── Given records ──

-- ==== Sys2Proof/Machine/PayloadSteps.lean ====
section
/-! DEFINITION. The payload lanes (chapter 5): grants, read blocks, write blocks, the timers of a payload, and the
quiet interval. -/

namespace Sys2Proof.Machine

/-! ## Grants (R88, R91) -/

/-- The payload that runs, while the blocks work. -/
def State.running (s : State) : Option Payload := if s.live then s.payload else none

/-- R39, R88, R101: a NEXT grant may be given. -/
def State.mayGrant (s : State) (p : Payload) : Bool :=
  p.phase == .grantPending && !p.repeatDue && (s.slot p.pos).state == .free && !p.gapDue && p.wait == 0
    && s.quiet.isNone

/-- R88: NEXT: the slot at the fill position becomes FILLING and the data timer starts. -/
def State.grantNext (s : State) (p : Payload) : State :=
  { s.setSlot p.pos { state := .filling, block := p.linkPos, data := [] } with
    payload := some { p with phase := .awaitingBlock, dataTimer := some 0, grant := some .next, elapsed := 0 } }

/-- NEXT_GRANT (R88). -/
def execNextGrant (s : State) : Result :=
  .next (match s.running with
    | some p => if s.mayGrant p then s.grantNext p else s
    | none => s)

/-- R39, R91: a REPEAT grant may be given. -/
def State.mayRepeat (s : State) (p : Payload) : Bool :=
  p.phase == .grantPending && p.repeatDue && p.wait == 0 && s.quiet.isNone

/-- R91: REPEAT. -/
def State.grantRepeat (s : State) (p : Payload) : State :=
  { s with payload := some { p with phase := .awaitingBlock, repeatDue := false, dataTimer := some 0,
                                    grant := some .repeat, elapsed := 0 } }

/-- REPEAT_GRANT (R91). -/
def execRepeatGrant (s : State) : Result :=
  .next (match s.running with
    | some p => if s.mayRepeat p then s.grantRepeat p else s
    | none => s)

/-! ## Read blocks (R89, R90) -/

/-- R89: the 4 periods after the grant have passed, so that a low on PL0 is a start mark. -/
def Payload.takesMark (p : Payload) : Bool :=
  match p.dataTimer with
  | some n => decide (grantDistance ≤ n)
  | none => false

/-- R89, R99: a low on PL0 after a grant: a start mark no earlier than 4 periods after it, else nothing. -/
def State.blockStarts (s : State) (p : Payload) : State :=
  match p.phase with
  | .awaitingBlock =>
    if p.takesMark then { s with payload := some { p with phase := .receiving, dataTimer := none, elapsed := 0 } } else s
  | .halted =>
    if p.tail = .granted ∧ p.wait = 0 then
      { s with payload := some { p with tail := .receiving, elapsed := 0 } }
    else s
  | .grantPending | .paced | .receiving | .finished | .loadWait | .sendPending | .sending | .tokenWait | .hold => s

/-- READ_BLOCK_START_MARK (R89). -/
def execReadBlockStartMark (s : State) : Result :=
  .next (match s.running with
    | some p => s.blockStarts p
    | none => s)

/-- READ_BLOCK_RECEIVED (R90, R91, R99). -/
def execReadBlockReceived (lanes : List (List Byte)) (check : Word) (s : State) : Result :=
  .next (if s.live then s.readBlock lanes check else s)

/-- DATA_TIMEOUT (R89). -/
def execDataTimeout (s : State) : Result :=
  .next (match s.running with
    | some p => if p.phase = .awaitingBlock then s.haltWith p.owner .dataTimeout else s
    | none => s)

/-! ## Write blocks (R93, R99) -/

/-- R93, R101: a write block may begin. -/
def State.maySend (s : State) (p : Payload) : Bool :=
  p.phase == .sendPending && !p.gapDue && s.current.isNone && s.quiet.isNone

/-- R38, R93, R182: a write block begins: the slot's bytes as loaded, dealt over the lanes, and their check code. -/
def State.sendBlock (s : State) (p : Payload) : State :=
  { s.setSlot p.pos { s.slot p.pos with state := .sending } with
    payload := some { p with phase := .sending, tokenWaits := 0, resendDue := false, elapsed := 0,
                             sendCheck := some (crc32 (s.slot p.pos).data),
                             sendLanes := dealBlock p.laneWidth (s.slot p.pos).data } }

/-- WRITE_BLOCK_BEGIN (R93). -/
def execWriteBlockBegin (s : State) : Result :=
  .next (match s.running with
    | some p => if s.maySend p then s.sendBlock p else s
    | none => s)

/-- R33, R93, R99: the block's full length has passed: the token window opens. -/
def State.blockSent (s : State) (p : Payload) : State :=
  match p.phase with
  | .sending =>
    { s.setSlot p.pos { s.slot p.pos with state := .awaitingToken } with
      payload := some { p with phase := .tokenWait, elapsed := 0 }, cl := .tokenWindow 0 }
  | .halted =>
    if p.tail = .cutBlock then
      { s with payload := some { p with tail := .nothing, elapsed := 0 }, cl := .tokenWindow 0 }
    else s
  | .grantPending | .paced | .awaitingBlock | .receiving | .finished | .loadWait | .sendPending | .tokenWait
  | .hold => s

/-- WRITE_BLOCK_END (R93). -/
def execWriteBlockEnd (s : State) : Result :=
  .next (match s.running with
    | some p => s.blockSent p
    | none => s)

/-- HOLD_TIMEOUT (R97). -/
def execHoldTimeout (s : State) : Result :=
  .next (match s.running with
    | some p => if p.phase = .hold then s.haltWith p.owner .holdTimeout else s
    | none => s)

/-- QUIET_INTERVAL_END (R101). -/
def execQuietIntervalEnd (s : State) : Result := .next (if s.live then { s with quiet := none } else s)

end Sys2Proof.Machine
end

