/-! ## What the command lane engine may choose (R64 to R69, R100, R119) -/

/-- R64: a choice is made: the blocks work, no link reset is in progress, CL lets the part begin a request, and none is
current or set aside. -/
structure State.Chooses (s : State) : Prop where
  live : s.live = true
  linkReset : s.linkReset = none
  lane : s.cl = .idle ∨ s.cl = .hold
  current : s.current = none
  setAside : s.setAside = none

/-- R100: the token window of a write block that a halt cut off is still to open. -/
def State.CutOff (s : State) : Prop := ∃ p, s.payload = some p ∧ p.phase = .halted ∧ p.tail = .cutBlock

/-- R64, R66, R100: the HALT of the exchange in slot `x` is due. -/
def State.HaltDue (s : State) (x : Tag) : Prop :=
  ∃ e, s.exch x = some e ∧ e.state = .halting ∧ e.retriesUsed = none ∧ (s.station e.station).state = .ready ∧ ¬ s.CutOff

/-- R64, R66: the WITHDRAW of the exchange in slot `x` is due. -/
def State.WithdrawDue (s : State) (x : Tag) : Prop :=
  ∃ e, s.exch x = some e ∧ e.state = .withdrawing ∧ e.retriesUsed = none ∧ (s.station e.station).state = .ready

/-- R65: a write payload runs. -/
def State.WriteRuns (s : State) : Prop := ∃ p, s.payload = some p ∧ p.dir = .write

/-- The exchange `e` in slot `x` is at the head of a station's pending queue. -/
def State.Heads (s : State) (st : StationId) (x : Tag) (e : Exchange) : Prop :=
  (s.queueOf st).head? = some x ∧ s.exch x = some e

/-- R64, R66: a RESET is due at a station. -/
def State.ResetDue (s : State) (st : StationId) : Prop :=
  ∃ x e, s.Heads st x e ∧ e.kind = .resetStation ∧ ((s.station st).state = .ready ∨ (s.station st).state = .faulted)

/-- R66: a FETCH_NOTICE is due at a station. -/
def State.FetchDue (s : State) (st : StationId) : Prop := (s.station st).state = .ready ∧ 0 < (s.station st).notices

/-- R65, R66, R123: the RESUME of the exchange in slot `x` is due: the lanes are free and its station is READY. -/
def State.ResumeDue (s : State) (x : Tag) (e : Exchange) : Prop :=
  s.reconnect.head? = some x ∧ s.exch x = some e ∧ s.payload = none ∧ (s.station e.station).state = .ready

/-- R65, R66, R67: the head of a pending queue is eligible: a READ or WRITE while the lanes are free, the station's
saturated flag is clear and its held count is below its queue depth; a CONFIGURE while the station is quiet. -/
def State.HeadDue (s : State) (st : StationId) : Prop :=
  ∃ x e, s.Heads st x e ∧ match e.kind with
    | .readBlocks | .writeBlocks => s.payload = none ∧ (s.station st).state = .ready ∧ (s.station st).saturation = none
        ∧ ∃ p, (s.station st).profile = some p ∧ s.heldCount st < Profile.depth p
    | .query | .control => (s.station st).state = .ready
    | .configureStation => (s.station st).state = .ready
        ∧ ∀ y f, s.exch y = some f → f.station = st → f.state = .queued ∨ f.state = .completing
    | .identifyStation => (s.station st).state = .ready ∨ (s.station st).state = .faulted
    | .resetStation => False

/-- The lowest index of which `P` holds. -/
def Lowest {n : Nat} (P : Fin n → Prop) (i : Fin n) : Prop := P i ∧ ∀ j, j < i → ¬ P j

/-- R68: the first station from a pointer on, wrapping, of which `P` holds. -/
def FirstFrom (ptr : StationId) (P : StationId → Prop) (st : StationId) : Prop :=
  P st ∧ ∀ u : StationId, (u.val + 8 - ptr.val) % 8 < (st.val + 8 - ptr.val) % 8 → ¬ P u

/-- R64, R65: what comes before the candidates of priority 3 is not there: no HALT or WITHDRAW is due, no stray pair waits,
and no write payload runs. -/
structure State.PastWithdraw (s : State) : Prop extends s.Chooses where
  halt : ∀ x, ¬ s.HaltDue x
  write : ¬ s.WriteRuns
  withdraw : ∀ x, ¬ s.WithdrawDue x
  stray : s.stray = []

/-- R64: what comes before the FETCH_NOTICE candidates is not there either: no RESET, automatic IDENTIFY or POLL is due. -/
structure State.PastPoll (s : State) : Prop extends s.PastWithdraw where
  reset : ∀ st, ¬ s.ResetDue st
  identify : ∀ st, (s.station st).state ≠ .identifying
  attention : s.attention = false
  poll : s.pollDue = false

/-- R64, R119: nothing of a higher priority than the pending queues is due. -/
structure State.PastResume (s : State) : Prop extends s.PastPoll where
  fetch : 8 ≤ s.eventQueue.length ∨ ∀ st, ¬ s.FetchDue st
  resume : ∀ x e, ¬ s.ResumeDue x e

/-! ## A block placed into host accesses -/

/-- R104, R110, R111: the accesses `l`, begun from number `id`, place `size` bytes that are left of a block at host address
`addr` on, in a descriptor with `room` bytes from there: in order, without a gap, each running to the nearest of 256 bytes
on, the end of the descriptor, the next 4 KiB boundary and the end of the block. Together they reach the end of the block,
or of the descriptor where that comes first. An address past the top of 64 bits wraps (log 36). -/
def PlacesBlock (l : List Access) (id : Nat) (addr : BitVec 64) (room size : Nat) : Prop :=
  (l.map Access.len).sum = min room size ∧
  ∀ k (a : Access), l[k]? = some a →
    let done := ((l.take k).map Access.len).sum
    a.id = id + k ∧ a.addr = addr + BitVec.ofNat 64 done ∧ 1 ≤ a.len
      ∧ a.len = min 256 (min (room - done) (min (4096 - a.addr.toNat % 4096) (size - done)))

/-- R104, R110, R111: the accesses `l` of a block of job `j` carry its bytes from byte `placed` on: host writes of the bytes
of its slot, or host reads that name their place in the block. -/
def CarriesBlock (j : Job) (slot : List Byte) (placed : Nat) (l : List Access) : Prop :=
  match j.dir with
  | .read =>
    (l.map Access.data).flatten = (slot.drop placed).take (l.map Access.len).sum ∧
    ∀ a ∈ l, a.purpose = .dataWrite j.tag ∧ a.data.length = a.len
  | .write => ∀ k (a : Access), l[k]? = some a →
    a.purpose = .dataRead j.tag j.nextBlock (placed + ((l.take k).map Access.len).sum) ∧ a.data = []

/-- R112, R113: in state `u` the mover reports status `st` for the exchange `e` in slot `x`, which is in TRANSFER: the job
ends, and the exchange enters HALTING, or COMPLETING where it is a read whose link side has finished. -/
def MoverReports (u t : State) (x : Tag) (e : Exchange) (st : Status) : Prop :=
  (e.readFinished = false → Halted { u with job := none } t x e st) ∧
  (e.readFinished = true → Ended { u with job := none } t x e st 0)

───

Exercise description – Reproduce exactly the entries above, limited to the lines from the one with "(R88, R91) -/" through the one with "if p.tail = .granted ∧ p.wait = 0 then", both included.

Reply –
/-! ## Grants (R88, R91) -/

/-- The payload that runs, while the blocks work. -/
def State.running (s : State) : Option Payload := if s.live then s.payload else none

/-- R39, R88, R101: a NEXT grant may be given. -/
def State.mayGrant (s : State) (p : Payload) : Bool :=
  p.phase == .grantPending && !p.repeatDue && (s.slot p.pos).state == .free && !p.gapDue && p.wait == 0
    && s.quiet.isNone

/-- R88: NEXT: the slot at the fill position becomes FILLING and the data timer starts. -/
def State.grantNext (s : State) (p : Payload) : State :=
  { s.setSlot p.pos { state := .filling, block := p.linkPos, data := [] } with
    payload := some { p with phase := .awaitingBlock, dataTimer := some 0, grant := some .next, elapsed := 0 } }

/-- NEXT_GRANT (R88). -/
def execNextGrant (s : State) : Result :=
  .next (match s.running with
    | some p => if s.mayGrant p then s.grantNext p else s
    | none => s)

/-- R39, R91: a REPEAT grant may be given. -/
def State.mayRepeat (s : State) (p : Payload) : Bool :=
  p.phase == .grantPending && p.repeatDue && p.wait == 0 && s.quiet.isNone

/-- R91: REPEAT. -/
def State.grantRepeat (s : State) (p : Payload) : State :=
  { s with payload := some { p with phase := .awaitingBlock, repeatDue := false, dataTimer := some 0,
                                    grant := some .repeat, elapsed := 0 } }

/-- REPEAT_GRANT (R91). -/
def execRepeatGrant (s : State) : Result :=
  .next (match s.running with
    | some p => if s.mayRepeat p then s.grantRepeat p else s
    | none => s)

/-! ## Read blocks (R89, R90) -/

/-- R89: the 4 periods after the grant have passed, so that a low on PL0 is a start mark. -/
def Payload.takesMark (p : Payload) : Bool :=
  match p.dataTimer with
  | some n => decide (grantDistance ≤ n)
  | none => false

/-- R89, R99: a low on PL0 after a grant: a start mark no earlier than 4 periods after it, else nothing. -/
def State.blockStarts (s : State) (p : Payload) : State :=
  match p.phase with
  | .awaitingBlock =>
    if p.takesMark then { s with payload := some { p with phase := .receiving, dataTimer := none, elapsed := 0 } } else s
  | .halted =>
    if p.tail = .granted ∧ p.wait = 0 then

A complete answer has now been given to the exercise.